The key question is, do you prototype? I love this story from Phil Factor about Entity-Attribute-Value (EAV) and prototyping. As Phil points out, EAV can work in the early development phase, but as we get closer to a stable product, it needs to be turned into a survivable data model. If you need to get something put together immediately to show off, it’s a workable approach. But the problem I see is that very few companies create proper prototypes, where you have one approach to the problem and then throw it away and start over. That’s a shame, but it is something we have to live with—unless you’re in a lucky situation in which you can create real prototypes and then not immediately ship that code to production.
The other problem we have to live with is that “We’ll fix it in round 2” is a comforting lie we tell ourselves as we write halfway-working code. Round 2 almost never happens because we have so much more stuff to do and by the time we actually have a chance to get back to that code, it’s now “too difficult” to fix.
We also have to keep in mind that databases are stateful and require planning. I can gut a web application and, as long as I haven’t messed with the interfaces, nobody needs to be the wiser. How we get to the current state in a web app is almost unimportant; for a database, it’s the entire story. And this is just as true for non-relational databases as it is for relational!
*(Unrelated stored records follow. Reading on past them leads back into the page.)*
/-! ## Axis units (R179, R180, R189–R192, R201, R223, R257) -/

/-- Does an input name a source that delivers to the unit: an ADC step with FWD, or a ΔΣ channel? -/
def Dev.feedsUnit (d : Dev) (dkind u : Nat) (dsm : Bool) (src step : Nat) : Bool :=
  if dsm then step = 0 && d.fld (DSM_CFG src) DSM_CFG_DKIND = dkind && d.fld (DSM_CFG src) DSM_CFG_DIDX = u
  else d.isSet (ADC_STEP src step) ADC_STEP_FWD && step ≤ d.seqLast src && d.fld (ADC_SEQCFG src) ADC_SEQCFG_DKIND = dkind &&
    d.fld (ADC_SEQCFG src) ADC_SEQCFG_DIDX = u

/-- The enabled inputs of an axis unit: role, whether a channel, source, step. -/
def Dev.axuInputs (d : Dev) (u : Nat) : List (Nat × Bool × Nat × Nat) :=
  (List.range 8).filterMap (fun k =>
    let w := d.rd (AXU_IN u k)
    if w.bit 31 then some (w.fld AXU_IN_ROLE, w.bit 27, w.fld AXU_IN_SRC, w.fld AXU_IN_STEP) else none)

/-- The slots that start a channel's window. -/
def Dev.windowSlots (d : Dev) (n : Nat) : List Nat := (List.range 63).filter (fun s => d.slotEn s && (d.slotTargets s).contains (3, n))

def Dev.badFeedback (d : Dev) (u : Nat) : Bool :=
  let ins := d.axuInputs u
  let cur := ins.filter (fun i => i.1 < 3)
  let adc := cur.filter (fun i => !i.2.1)
  let dsm := cur.filter (fun i => i.2.1)
  ins.any (fun i => i.1 = 7 || !d.feedsUnit 1 u i.2.1 i.2.2.1 i.2.2.2) || !(ins.map (·.1)).Nodup ||
  !(List.range 3).all (fun r => (d.senseRoles u).contains r = cur.any (fun i => i.1 = r)) ||
  (match adc with
    | [] => false
    | i :: rest =>
      match (d.groupStarts i.2.2.1).find? (fun g => (d.group i.2.2.1 g).contains i.2.2.2) with
      | none => true
      | some g => rest.any (fun x => x.2.2.1 ≠ i.2.2.1 || !(d.group i.2.2.1 g).contains x.2.2.2)) ||
  (!dsm.isEmpty && !(List.range 63).any (fun s => dsm.all (fun i => (d.windowSlots i.2.2.1).contains s)))

def Dev.badModulation (d : Dev) (u f : Nat) : Bool :=
  let m := d.rd (AXU_MOD u)
  let mode := m.fld AXU_MOD_MODE
  let ovm := m.fld AXU_MOD_OVM
  let mlim := d.rd (AXU_MLIM u)
  let w := d.rd (AXU_WIN u)
  let pre := w.fld AXU_WIN_WPRE * 400
  let post := w.fld AXU_WIN_WPOST * 400
  mode = 3 || ovm = 3 || (ovm = 2 && mode ≠ 2) || !fPos mlim || fGt mlim (if ovm = 2 then fC 11027 10000 else f1) ||
  (m.fld AXU_MOD_DTCEN = 1 && !fPos (d.rd (AXU_DTCI u))) ||
  (w.bit 31 && (outside 8000 80000 (pre + post) || (d.fnLegs f).any (fun l =>
    let dt := d.fld (LEG_DT l) ⟨0, 16⟩
    64000 < (pre - post) + (post - pre) + dt || d.fld (LEG_PER l) ⟨0, 24⟩ ≤ pre + post + dt)))

/-- Is a GIO in a mode? -/
def Dev.gioIn (d : Dev) (n mode : Nat) : Bool := n < 24 && d.fld (GIO_CFG n) GIO_CFG_MODE = mode

def Dev.badHall (d : Dev) (u : Nat) : Bool :=
  let w := d.rd (AXU_SENSCFG u)
  let gs := [w.fld AXU_SENSCFG_HU, w.fld AXU_SENSCFG_HV, w.fld AXU_SENSCFG_HW]
  let codes := (List.range 6).map (fun c => bitsOf (d.rd (AXU_HALLMAP u)).toNat (3 * c + 3) 3)
  !gs.Nodup || !gs.all (fun n => d.gioIn n 2) || !codes.Nodup || codes.any (fun x => 5 < x)

def Dev.badSent (d : Dev) (u : Nat) : Bool :=
  let w := d.rd (AXU_SENSCFG u)
  let m := w.fld AXU_SENSCFG_SENTCH
  let nibs := d.fld (GIO_SENTCFG m) GIO_SENTCFG_NIBS
  !d.gioIn (16 + m) 3 || outside 1 32 (d.fld (AXU_POSCFG u) AXU_POSCFG_PP) ||
  (if w.bit 27 then nibs ≠ 6 else nibs < 3)

def Dev.badPosition (d : Dev) (u f : Nat) : Bool :=
  let src := d.fld (AXU_POSCFG u) AXU_POSCFG_SRC
  let fsen := d.isSet (AXU_POSCFG u) AXU_POSCFG_FSEN
  let inj := d.rd (AXU_INJCFG u)
  let k := inj.fld AXU_INJCFG_K
  let per := k * d.fnPer f
  let r := fun (reg : Nat → Nat) => d.rd (reg u)
  4 < src ||
  ((src = 0 || src = 1 || src = 4) && !(fPos (r AXU_LD) && fPos (r AXU_LQ) && fPos (r AXU_RS) && fPos (r AXU_PSI))) ||
  (src = 0 && (!fGe (r AXU_LQ) (fMul (fC 13 10) (r AXU_LD)) || !fGt (r AXU_INJV) f0 || k % 2 = 1 || outside 4 62 k ||
    outside 3200000 32000000 per)) ||
  ((src = 0 || src = 4) && !(fGt (r AXU_HOBAND) f0 && fGt (d.omegaLo u) f0 && fLe (d.omegaLo u) (r AXU_FSCATCH) &&
    fLe (r AXU_FSCATCH) (r AXU_ASCSPD))) ||
  (fsen && !([4, 5, 6].all (fun role => (d.axuInputs u).any (fun i => i.1 = role)))) ||
  ((src = 2 || src = 4) && d.badHall u) || (src = 3 && d.badSent u) ||
  ((d.funcD f).kind = 8 && (fsen || !(src = 2 || src = 3)))

/-- Is the ramp used by a cascade of the function (R223)? -/
def Dev.rampUsed (d : Dev) (f : Nat) : Bool :=
  (d.funcD f).casc.any (fun c => (List.range 16).any (fun k =>
    let w := d.cascHdrWord c.1 k
    bitsOf w.toNat 28 4 = 1 && (bitsOf w.toNat 0 16 = 10 || bitsOf w.toNat 0 16 = 11)))

def Dev.badAxu (d : Dev) (u : Nat) : Bool :=
  let f := d.fld (AXU_CFG u) AXU_CFG_FN
  let inj := d.rd (AXU_INJCFG u)
  d.fld (AXU_CFG u) AXU_CFG_SUBMAX = 0 || d.fld (AXU_CFG u) AXU_CFG_ZSCNT = 0 || !fPos (d.rd (AXU_IMAX u)) || d.badFeedback u ||
  d.badModulation u f || d.badPosition u f || d.fld (AXU_POSCFG u) AXU_POSCFG_LOSSN = 0 || inj.fld AXU_INJCFG_CONVMAX = 0 ||
  inj.fld AXU_INJCFG_CONVN = 0 || inj.fld AXU_INJCFG_K % 2 = 1 || outside 4 62 (inj.fld AXU_INJCFG_K) ||
  outside 1 50 (d.fld (AXU_POLCFG u) AXU_POLCFG_MRG) || d.fld (AXU_POLCFG u) AXU_POLCFG_POLN = 0 ||
  d.fld (AXU_FSCFG u) AXU_FSCFG_RETRYDLY = 0 || outside 4 64 (d.fld (AXU_FSCFG u) AXU_FSCFG_MEASN) ||
  500 < d.fld (AXU_RAMPCFG u) AXU_RAMPCFG_DWELL ||
  (d.rampUsed f && !(fPos (d.rd (AXU_ACC u)) && fPos (d.rd (AXU_DEC u)) && fPos (d.rd (AXU_WMAX u))))

/-! ## GIO and SENT (R230, R231) -/

def Dev.badGio (d : Dev) (n : Nat) : Bool :=
  let c := d.rd (GIO_CFG n)
  c.fld GIO_CFG_PULL = 3 || 5 < c.fld GIO_CFG_MODE || (c.fld GIO_CFG_MODE = 3 &&
    (n < 16 || (let s := d.rd (GIO_SENTCFG (n - 16))
      outside 1 6 (s.fld GIO_SENTCFG_NIBS) || s.fld GIO_SENTCFG_SLOW = 3 || outside 60 1800 (s.fld GIO_SENTCFG_TICK))))

/-! ## Converter units (R232–R243) -/

def Dev.cvuInputs (d : Dev) (u : Nat) : List (Nat × Bool × Nat × Nat) :=
  (List.range 16).filterMap (fun k =>
    let w := d.rd (CVU_IN u k)
    if w.bit 31 then some (w.fld CVU_IN_ROLE, w.bit 26, w.fld CVU_IN_SRC, w.fld CVU_IN_STEP) else none)

/-- The roles a unit must map: those of its kind, and VBAT and IBAT in power-path mode 1. -/
def Dev.rolesNeeded (d : Dev) (u f : Nat) : List Nat :=
  d.cvuCurrentRoles u ++ d.cvuOtherRoles u ++
  (if [0, 1].any (fun c => d.chgOn c && d.chgFn c = f && d.isSet (CHG_CFG c) CHG_CFG_PATH) then [14, 15] else [])

/-- A sense window that is not as R238 asks. -/
def Dev.badSense (d : Dev) (u f n : Nat) : Bool :=
  let c := d.rd (CMP_CFG n)
  let peak := d.fld (CVU_CFG u) CVU_CFG_CM = 1
  !(d.funcD f).cmps.contains n || !c.bit 31 || c.bit 30 || c.fld CMP_CFG_MODE ≠ (if peak then 1 else 2) || c.fld CMP_CFG_FILT ≠ 0 ||
  c.fld CMP_CFG_HYST ≠ 0 || !c.bit 25 || (List.range 16).any (fun g => d.srcMask g n) ||
  d.img.spares.any (fun e => e.rkind = 2 && (e.primary = n || (e.mode = 0 && e.subst = n)))

def Dev.badCvu (d : Dev) (u : Nat) : Bool :=
  let c := d.rd (CVU_CFG u)
  let f := c.fld CVU_CFG_FN
  let cm := c.fld CVU_CFG_CM
  let n := c.fld CVU_CFG_NLEG
  let legs := d.fnLegs f
  let ins := d.cvuInputs u
  let dmin := d.rd (CVU_DMIN u)
  let dmax := d.rd (CVU_DMAX u)
  let dab := d.rd (CVU_DABMAX u)
  let mlim := d.rd (CVU_MLIM u)
  let wins := d.senseWins u
  c.fld CVU_CFG_SUBMAX = 0 || cm = 3 || ins.any (fun i => !d.feedsUnit 2 u i.2.1 i.2.2.1 i.2.2.2) || !(ins.map (·.1)).Nodup ||
  !(d.rolesNeeded u f).all (fun r => ins.any (fun i => i.1 = r)) ||
  legs.zipIdx.any (fun l => d.isSet (LEG_CFG l.1) LEG_CFG_CMODE ≠ (decide (cm ≠ 0) && wins.any (fun w => w.1 = l.2))) ||
  wins.any (fun w => d.badSense u f w.2) ||
  ((c.fld CVU_CFG_KIND = kDcdc || c.fld CVU_CFG_KIND = kSolar) && !(fLe f0 dmin && fLt dmin dmax && fLe dmax (fC 98 100))) ||
  (List.range 8).any (fun k => let t := (d.rd (CVU_PHTRIM u k)).toInt; decide (t < -32000) || decide (32000 < t)) ||
  (c.bit 13 && !fGt (d.rd (CVU_PHUP u)) (fMul (fOfNat 2) (d.rd (CVU_PHDN u)))) || outside 1 n (d.fld (CVU_PHM u) CVU_PHM_NMIN) ||
  d.fld (CVU_PHM u) CVU_PHM_PHDLY = 0 || (cm ≠ 0 && d.fld (CVU_CMCFG u) CVU_CMCFG_SLPSTEP < 4) ||
  (c.fld CVU_CFG_KIND = kDab && (d.fnPer f % 2 = 1 || !(fGt dab f0 && fLe dab (fC 1 2)))) ||
  (c.fld CVU_CFG_KIND = kPfc && !(fGt mlim f0 && fLe mlim f1))

/-! ## Charge channels (R245) -/

def Dev.badChg (d : Dev) (c : Nat) : Bool :=
  let v := fun (reg : Nat → Nat) => d.rd (reg c)
  let kindOf := fun (f : Nat) => match d.func f with | some r => r.kind | none => 0
  let k := kindOf (d.chgFn c)
  let ibat := match (d.funcD (d.chgFn c)).cvu with | some u => (d.cvuInput u 15).isSome | none => false
  let t := d.rd (CHG_TCELL c)
  !(k = kDcdc || k = kDab) || (d.chgHasAc c && kindOf (d.chgAc c) ≠ kPfc) || (d.chgHasSol c && kindOf (d.chgSol c) ≠ kSolar) ||
  (d.isSet (CHG_CFG c) CHG_CFG_PATH && !ibat) ||
  !(fLt (v CHG_VSHORT) (v CHG_VRECHG) && fLt (v CHG_VRECHG) (v CHG_VCV) && fLt (v CHG_VCV) (v CHG_VMISS)) ||
  !(fLt f0 (v CHG_ITERM) && fLt (v CHG_ITERM) (v CHG_IPRE) && fLe (v CHG_IPRE) (v CHG_ICC)) || !fGt (v CHG_TSAFETY) f0 ||
  decide (signedOf 8 (t.fld CHG_TCELL_TMAX) ≤ signedOf 8 (t.fld CHG_TCELL_TMIN)) || 23 < t.fld CHG_TCELL_NTC ||
  d.fld (CHG_TIMES c) CHG_TIMES_PRECHK = 0 || outside 1 20 (d.fld (CHG_TIMES c) CHG_TIMES_HOTIME)

/-! ## Solenoid drivers (R259) -/

def Dev.badSolenoid (d : Dev) (r : FuncRec) : Bool :=
  r.seqs.length ≠ 1 || r.seqs.any (fun s => d.fld (ADC_SEQCFG s) ADC_SEQCFG_DKIND ≠ 3)

/-! ## Ports and queues (R316–R321, R322) -/

def Dev.badPort (d : Dev) (n : Nat) : Bool :=
  let c := d.rd (BUS_CFG n)
  let b := d.rd (BUS_NBT n)
  let x := d.rd (BUS_DBT n)
  let nom := (b.fld BUS_NBT_NBRP + 1) * (b.fld BUS_NBT_NTSEG1 + b.fld BUS_NBT_NTSEG2 + 3)
  let dat := (x.fld BUS_DBT_DBRP + 1) * (x.fld BUS_DBT_DTSEG1 + x.fld BUS_DBT_DTSEG2 + 3)
  let a := d.rd (BUS_ABDCFG n)
  (c.bit 27 && (c.bit 30 || a.fld BUS_ABDCFG_TMO = 0 || a.fld BUS_ABDCFG_DWELL = 0 || a.fld BUS_ABDCFG_RATES = 0)) ||
  (!c.bit 27 && (b.fld BUS_NBT_NTSEG1 = 0 || b.fld BUS_NBT_NTSEG2 = 0 || b.fld BUS_NBT_NTSEG2 < b.fld BUS_NBT_NSJW || outside 40 320 nom)) ||
  (c.bit 30 && (x.fld BUS_DBT_DTSEG1 = 0 || x.fld BUS_DBT_DTSEG2 < x.fld BUS_DBT_DSJW || dat < (if n < 4 then 8 else 5) ||
    (dat < 40 && !d.isSet (BUS_TDC n) BUS_TDC_TDCEN))) ||
  c.fld BUS_CFG_RECWIN = 0 ||
  (List.range 64).any (fun k =>
    let e := d.rd (BUS_FCTL n k)
    let q := e.fld BUS_FCTL_QUE
    e.bit 31 && (e.fld BUS_FCTL_KIND = 3 || (e.fld BUS_FCTL_KIND < 2 && !(d.qEn q && d.qRx q && d.qBind q = n))))

def Dev.badQueue (d : Dev) (q : Nat) : Bool :=
  !(d.qBind q < 6 || d.qBind q = bindLink || d.qBind q = bindCores) || outside 1 1024 (d.qSize q) || (d.rd (QUE_RING q)).toNat % 64 ≠ 0

/-! ## Signals (R340, SIG registers) -/

/-- A forwarding queue that is not a transmit queue bound to its egress. -/
def Dev.badForward (d : Dev) : Bool :=
  (List.range 7).any (fun e =>
    let b := bitsOf (d.rd (if e < 4 then SIG_FWDQ0 else SIG_FWDQ1)).toNat (8 * (e % 4)) 8
    b.testBit 7 && !(d.qEn (b % 32) && !d.qRx (b % 32) && d.qBind (b % 32) = (if e < 6 then e else bindLink)))

/-- The domain signals of the entries with PUB or SUB. -/
def Dev.domIds (d : Dev) : List Nat :=
  d.sigt.filterMap (fun c =>
    let a := d.sigAttr ((c.1 - sigBase) / 16)
    if c.1 % 16 = 14 && (a.bit 20 || a.bit 21) then some (a.toNat % 2 ^ 20) else none)

def Dev.badSig (d : Dev) : Bool :=
  let c := d.rd SIG_CFG
  let en := c.fld SIG_CFG_DOMEN = 1
  (en && (c.fld SIG_CFG_DEVID = 0x3FFF || d.fld SEC_CFG SEC_CFG_SMARK = d.fld SIG_DOM SIG_DOM_DMARK)) || c.fld SIG_CFG_REPLYTO = 0 ||
  d.fld SIG_DOM SIG_DOM_PUBPER = 0 || d.badForward || !d.domIds.Nodup

/-! ## Redundancy, cores, heat, background, supply -/

def Dev.badWatchdog (d : Dev) (n : Nat) : Bool :=
  let c := d.rd (RED_WDGCFG n)
  c.fld RED_WDGCFG_TRIAD = 0 || c.fld RED_WDGCFG_CLOSE ≤ c.fld RED_WDGCFG_OPEN

/-- A reserved source, or a timer whose phase does not lie below its period (R367, Table COR-3). -/
def Dev.badTriad (d : Dev) (t : Nat) : Bool :=
  (List.range 48).any (fun i => 5 < d.fld (COR_EVSRC t (16 + i)) COR_EVSRC_KIND) ||
  (List.range 4).any (fun k => d.rd (COR_TPER t k) ≠ 0 && (d.rd (COR_TPER t k)).toNat ≤ (d.rd (COR_TPHS t k)).toNat)

def Dev.badNtc (d : Dev) (n : Nat) : Bool :=
  let c := d.rd (THM_NTCCFG n)
  let ain := c.fld THM_NTCCFG_AIN
  let stop := d.rd (THM_NTCSTOP n)
  95 < ain || (23 < c.fld THM_NTCCFG_PAIR && c.fld THM_NTCCFG_PAIR ≠ 31) || !fPos (d.rd (THM_NTCR0 n)) || !fPos (d.rd (THM_NTCB n)) ||
  !fPos (d.rd (THM_NTCRP n)) || !(fLt (d.rd (THM_NTCDER n)) stop && fLe stop (fOfNat 200)) ||
  (List.range 32).any (fun s => d.isSet (ADC_SEQCFG s) ADC_SEQCFG_EN && (List.range (d.seqLast s + 1)).any (fun i =>
    d.isSet (ADC_STEP s i) ADC_STEP_DIFF && d.fld (ADC_STEP s i) ADC_STEP_INPUT + 1 = ain))

/-- The single-instance registers. -/
def Dev.badSingle (d : Dev) : Bool :=
  let r := d.rd RED_CFG
  let l := d.rd LNK_CFG
  let b := d.rd BKG_CFG
  let t := d.rd BKG_TELCFG
  let q := t.fld BKG_TELCFG_QUE
  outside 100 4000 (r.fld RED_CFG_CKPER) || r.fld RED_CFG_GUST_WINDOW < 10 || r.fld RED_CFG_GALE_LIMIT = 0 ||
  l.fld LNK_CFG_HBLOSS < 2 || l.fld LNK_CFG_SOLOWAIT = 0 || l.fld LNK_CFG_JTO < 2 || outside 50 89 (d.fld JRN_CFG JRN_CFG_WARNPCT) ||
  d.fld THM_CFG THM_CFG_DMAX < 2 || outside 1 10 (b.fld BKG_CFG_SHARE) || outside 20 95 (b.fld BKG_CFG_MARVPER) ||
  t.fld BKG_TELCFG_TELDIV = 0 || (t.bit 31 && !(d.qEn q && !d.qAssured q && !d.qRx q && d.qBind q = bindCores)) ||
  outside 10 50 (d.fld SUP_CFG SUP_CFG_SLACK_MARGIN) || d.fld ADC_PDCFG ADC_PDCFG_IDLE = 0 || d.fld RTC_TRIM RTC_TRIM_TRIM = 0x80

/-! ## Substitute inputs (R62) -/

/-- Is an input named by an enabled sequence, as INPUT or as the odd line of a differential step? -/
def Dev.inputNamed (d : Dev) (n : Nat) : Bool :=
  (List.range 32).any (fun s => d.isSet (ADC_SEQCFG s) ADC_SEQCFG_EN && (List.range (d.seqLast s + 1)).any (fun i =>
    let w := d.rd (ADC_STEP s i)
    w.fld ADC_STEP_INPUT = n || (w.bit 7 && w.fld ADC_STEP_INPUT + 1 = n)))

def Dev.badSpareInput (d : Dev) (e : SpareEnt) : Bool :=
  let steps := (d.funcD e.fn).seqs.flatMap (fun s => ((List.range (d.seqLast s + 1)).map (fun i => d.rd (ADC_STEP s i))).filter
    (fun w => w.fld ADC_STEP_INPUT = e.primary))
  e.rkind = 3 && (steps.isEmpty || 95 < e.subst || d.inputNamed e.subst ||
    (steps.any (fun w => w.bit 7) && (e.subst % 2 = 1 || d.inputNamed (e.subst + 1))))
There are some non-relational databases which might be easier to develop against, so it might make sense to create a prototype in one system and then migrate it to the real system once you’re ready for real development. If you’re in a shop where you can do that, go for it. But there are some risks of performance problems, translation issues, and missing functionality as you make that shift, so build in time for all of that.
I think a better approach is to skip the database while the data model is fluid. If you’re changing your data model on a daily basis, it’s a sign that your product isn’t mature enough for a database. That’s not a bad thing, but save yourself the pain and just use in-memory objects which you can load up from JSON, XML, flat files, or even hard-coded in unit tests if that’s what you really want to do. That way, you can quickly modify the data structure you need in your app as requirements change, and once the model is more stable, then it’s time to negotiate the differences between an application and a properly-normalized relational database.
I think that’s reasonable advice early in the development cycle, which is where @lisanke focused. But getting to @thedukeny’s question, how about when the app is mostly stable but you’re doing regular development?
In that case, we want to have a data model planned out. This data model is different from the application’s objects (or record types or whatever), as your data model typically survives the application. I know of databases which have survived three or four versions of an application, and that’s why it’s important to understand the data rules and data model.
Like all other development, expect changes and re-work based on how well the product has been maintained over time. If you have a model which is generally pretty good, you’ll want to keep it in shape but won’t have to spend too much time rearchitecting everything. If it’s a junk design, build that time in when coming up with estimates for doing work. As much as you can, take the time to get it right and work with the dev team. Most developers want to get things right but don’t necessarily know the best way to do it, so they do what they know and move on. I understand that, like any other group, there are developers of varying levels of work ethic and professionalism, but find the people willing and able to help and work with them.
One last piece of advice which bridges both of these questions is, use stored procedures as an interface. @jeffalope also mentioned this in the context of a data access layer (DAL). Try to keep your database as removed from the business objects as you can, and stored procedures do a great job of that. This way, you can redesign tables with potentially zero impact on the application, as the interface to the stored procedures did not change. It also allows application objects to exist separate from the data model. It’s extra work, but well worth it in the end.